Compare two below natural numbers: $2016^{2017} < 2017^{2016}$

Question

Help me Compare the two following natural numbers below $$2016^{2017} < 2017^{2016}?$$

Many thanks.

Answer 1

Taking logarithms of both sides we get: $$ 2016^{2017} > 2017^{2016}\Leftrightarrow 2017\ln 2016>2016\ln 2017 \Leftrightarrow \\ {} \\ \Leftrightarrow \frac{\ln 2016}{2016}>\frac{\ln 2017}{2017} $$ The last relation is true because the function $f(x)=\frac{\ln x}{x}$ is (why ?) strictly decreasing for $x>e$.

Answer 2

I don't know whether it's right or wrong but I still try as hard as possible.

We make a fraction for the two numbers.
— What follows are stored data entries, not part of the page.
/-- A floating instruction with FPE or FCE off, and a SIMD instruction with FPE, FCE or SCE off, raises FEN with its
word in IGL_INST and LOCK_IGL = 0 (R541). Of the instructions whose destination is F31 or V31 only FLDS and FLDD are
exempt (D31); that the others, which discard their result, still raise FEN is the model's choice (log 47: a discarded
destination makes no no-operation of them). FIMOVx and IFMOVx raise it for FPE and FCE where the parameter of log 17 says
that they need them. -/
def Obligations.FloatingDisabled : Prop :=
  ∀ (s : State) (fa fb fc rb : BitVec 5) (d : BitVec 16) (e : BitVec 12) (l : BitVec 8) (w : MoveWidth),
    unimplemented s = false → iaHit s = false →
    (∀ i ∈ [Instr.faddd fa fb fc, .rfpcr fa, .wfpcr fa, .setfpec0, .setfpec1, .setfpec2, .setfpec3, .fsts fa rb d,
        .fstd fa rb d, .lddNc fa rb e, .stdNc fa rb e] ++ (if fa = 31#5 then [] else [.flds fa rb d, .fldd fa rb d]) ++
        (if s.par.fpMovesNeedFpe then [.fimov w fa rb, .ifmov w rb fa] else []),
      s.csr.upcr.getLsbD 1 = false ∨ s.csr.upcr.getLsbD 0 = false →
      ∃ t, exec i s = .next t ∧ faultsTo s t 0xA80 ∧ t.csr.iglInst = 0#32 ++ s.word ∧ (∃ r, excSumIs t r 0)) ∧
    (∀ i ∈ [Instr.vaddd fa fb fc, .vinsf fa fb l fc, .vinsw fa fb l fc, .vcpyf fa fc, .vextf fa l fc, .vextw fa l fc,
        .vlddNc fa rb d, .vstdNc fa rb d, .vlds fa rb d, .vldd fa rb d, .ldwe fa rb d, .ldse fa rb d, .ldde fa rb d,
        .vldwU fa rb d, .vldsU fa rb d, .vlddU fa rb d, .vsts fa rb d, .vstd fa rb d, .vstwUl fa rb d, .vstwUh fa rb d,
        .vstsUl fa rb d, .vstsUh fa rb d, .vstdUl fa rb d, .vstdUh fa rb d],
      s.csr.upcr.getLsbD 1 = false ∨ s.csr.upcr.getLsbD 0 = false ∨ s.csr.upcr.getLsbD 2 = false →
      ∃ t, exec i s = .next t ∧ faultsTo s t 0xA80 ∧ t.csr.iglInst = 0#32 ++ s.word ∧ (∃ r, excSumIs t r 0))

/-- An instruction whose address and mode, UPN and VPN match IA_MATCH under IA_MASK does not execute: IACV with
EXC_SUM[IA_MATCH] and its word, in every mode (R672), where no write of IA_MATCH or IA_MASK waits for a barrier (R744);
for every instruction that is legal where it stands, as an illegal one raises OPCDEC first (R529). -/
def Obligations.AddressMatchStops : Prop :=
  ∀ (s : State) (i : Instr), legalHere s i = true → unimplemented s = false → settledCsr s 0x1A → settledCsr s 0x1B →
    s.csr.iaMatch.getLsbD 63 = true →
    (∀ n, n < 53 → s.csr.iaMask.getLsbD n = true → s.csr.iaMatch.getLsbD n = s.pc.getLsbD n) →
    (∀ n, n < 8 → s.csr.iaMask.getLsbD (53 + n) = true →
      s.csr.iaMatch.getLsbD (53 + n) = s.csr.upcr.getLsbD (39 + n)) →
    (∀ n, n < 2 → s.csr.iaMask.getLsbD (61 + n) = true →
      s.csr.iaMatch.getLsbD (61 + n) = s.csr.vpcr.getLsbD (44 + n)) →
    ∃ t, exec i s = .next t ∧ faultsTo s t 0xD00 ∧ t.csr.iglInst = 0#32 ++ s.word ∧
      ∃ r, excSumIs t r (BitVec.twoPow 64 33)

/-- EVICTDG is illegal with CP_CTL[EGB] = 0, EVICTDL and FLUSHD with CP_CTL[ELB] = 0: OPCDEC in every mode, before any
address is formed. Software cannot write CP_CTL; the configuration CP_CTL_SCAN gives it its value, 0x1C by default
(R553). -/
def Obligations.EvictsDisabled : Prop :=
  ∀ (s : State) (rb : BitVec 5) (d : BitVec 16),
    (s.csr.cpCtl.getLsbD 4 = false → ∃ t, exec (.evictdg rb d) s = .next t ∧ faultsTo s t 0xD80 ∧
      t.csr.iglInst = 0#32 ++ s.word ∧ ∃ r, excSumIs t r 0) ∧
    (s.csr.cpCtl.getLsbD 3 = false → ∀ i ∈ [Instr.evictdl rb d, .flushd rb d],
      ∃ t, exec i s = .next t ∧ faultsTo s t 0xD80 ∧ t.csr.iglInst = 0#32 ++ s.word ∧ ∃ r, excSumIs t r 0) ∧
    (∀ w, writeCsr s 0x83 w = .ok s) ∧ State.reset.csr.cpCtl = 0x1C ∧
    ∀ m, (s.coldReset m).csr.cpCtl = s.par.cpCtlScan.setWidth 64 ∧ (s.powerOnReset m).csr.cpCtl = s.par.cpCtlScan.setWidth 64

/-! ### Integer and control instructions -/

/-- The integer operate instructions and LDI, in both forms: the result in Rc (or Ra), and nothing else changes (R863,
R866–R872; log 12: the operations are general knowledge). -/
def Obligations.IntegerOperate : Prop :=
  ∀ (s : State) (ra rb rc : BitVec 5) (lit : BitVec 8) (d : BitVec 16), ready s .none →
    let a := s.getX ra
    let b := s.getX rb
    let l : W64 := lit.setWidth 64
    (∃ t, exec (.addw ra rb rc) s = .next t ∧ resultX s t .plain rc (((a + b).setWidth 32).signExtend 64)) ∧
    (∃ t, exec (.addwLit ra lit rc) s = .next t ∧ resultX s t .plain rc (((a + l).setWidth 32).signExtend 64)) ∧
    (∃ t, exec (.mulw ra rb rc) s = .next t ∧ resultX s t .plain rc (((a * b).setWidth 32).signExtend 64)) ∧
    (∃ t, exec (.mulwLit ra lit rc) s = .next t ∧ resultX s t .plain rc (((a * l).setWidth 32).signExtend 64)) ∧
    (∃ t, exec (.mull ra rb rc) s = .next t ∧ resultX s t .plain rc (a * b)) ∧
    (∃ t, exec (.mullLit ra lit rc) s = .next t ∧ resultX s t .plain rc (a * l)) ∧
    (∃ t, exec (.umulh ra rb rc) s = .next t ∧
      resultX s t .plain rc ((a.setWidth 128 * b.setWidth 128).extractLsb' 64 64)) ∧
    (∃ t, exec (.umulhLit ra lit rc) s = .next t ∧
      resultX s t .plain rc ((a.setWidth 128 * l.setWidth 128).extractLsb' 64 64)) ∧
    (∃ t, exec (.cmpeq ra rb rc) s = .next t ∧ resultX s t .plain rc (if a = b then 1 else 0)) ∧
    (∃ t, exec (.cmpeqLit ra lit rc) s = .next t ∧ resultX s t .plain rc (if a = l then 1 else 0)) ∧
    (∃ t, exec (.bis ra rb rc) s = .next t ∧ resultX s t .plain rc (a ||| b)) ∧
    (∃ t, exec (.bisLit ra lit rc) s = .next t ∧ resultX s t .plain rc (a ||| l)) ∧
    (∃ t, exec (.xor ra rb rc) s = .next t ∧ resultX s t .plain rc (a ^^^ b)) ∧
    (∃ t, exec (.xorLit ra lit rc) s = .next t ∧ resultX s t .plain rc (a ^^^ l)) ∧
    (∃ t, exec (.ldi ra rb d) s = .next t ∧ resultX s t .plain ra (b + d.signExtend 64))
So we have: $$\frac{2016^{2017}}{2017^{2016}}=\frac{2016.2016.2016...}{2017.2017.2017...}=2016(1-\frac{1}{2017})(1-\frac{1}{2017})...=\frac{2016}{e}>1$$. In a nutshell, we have $$2016^{2017}>2017^{2016}$$

Moreover, we easily see that if 0 < x <= 2, then the numerator is less than the denominator.

Answer 3

Hint: The function $x \mapsto x^{1/x}$ has a single critical point at $x=e$ and is decreasing for $x \gt e$.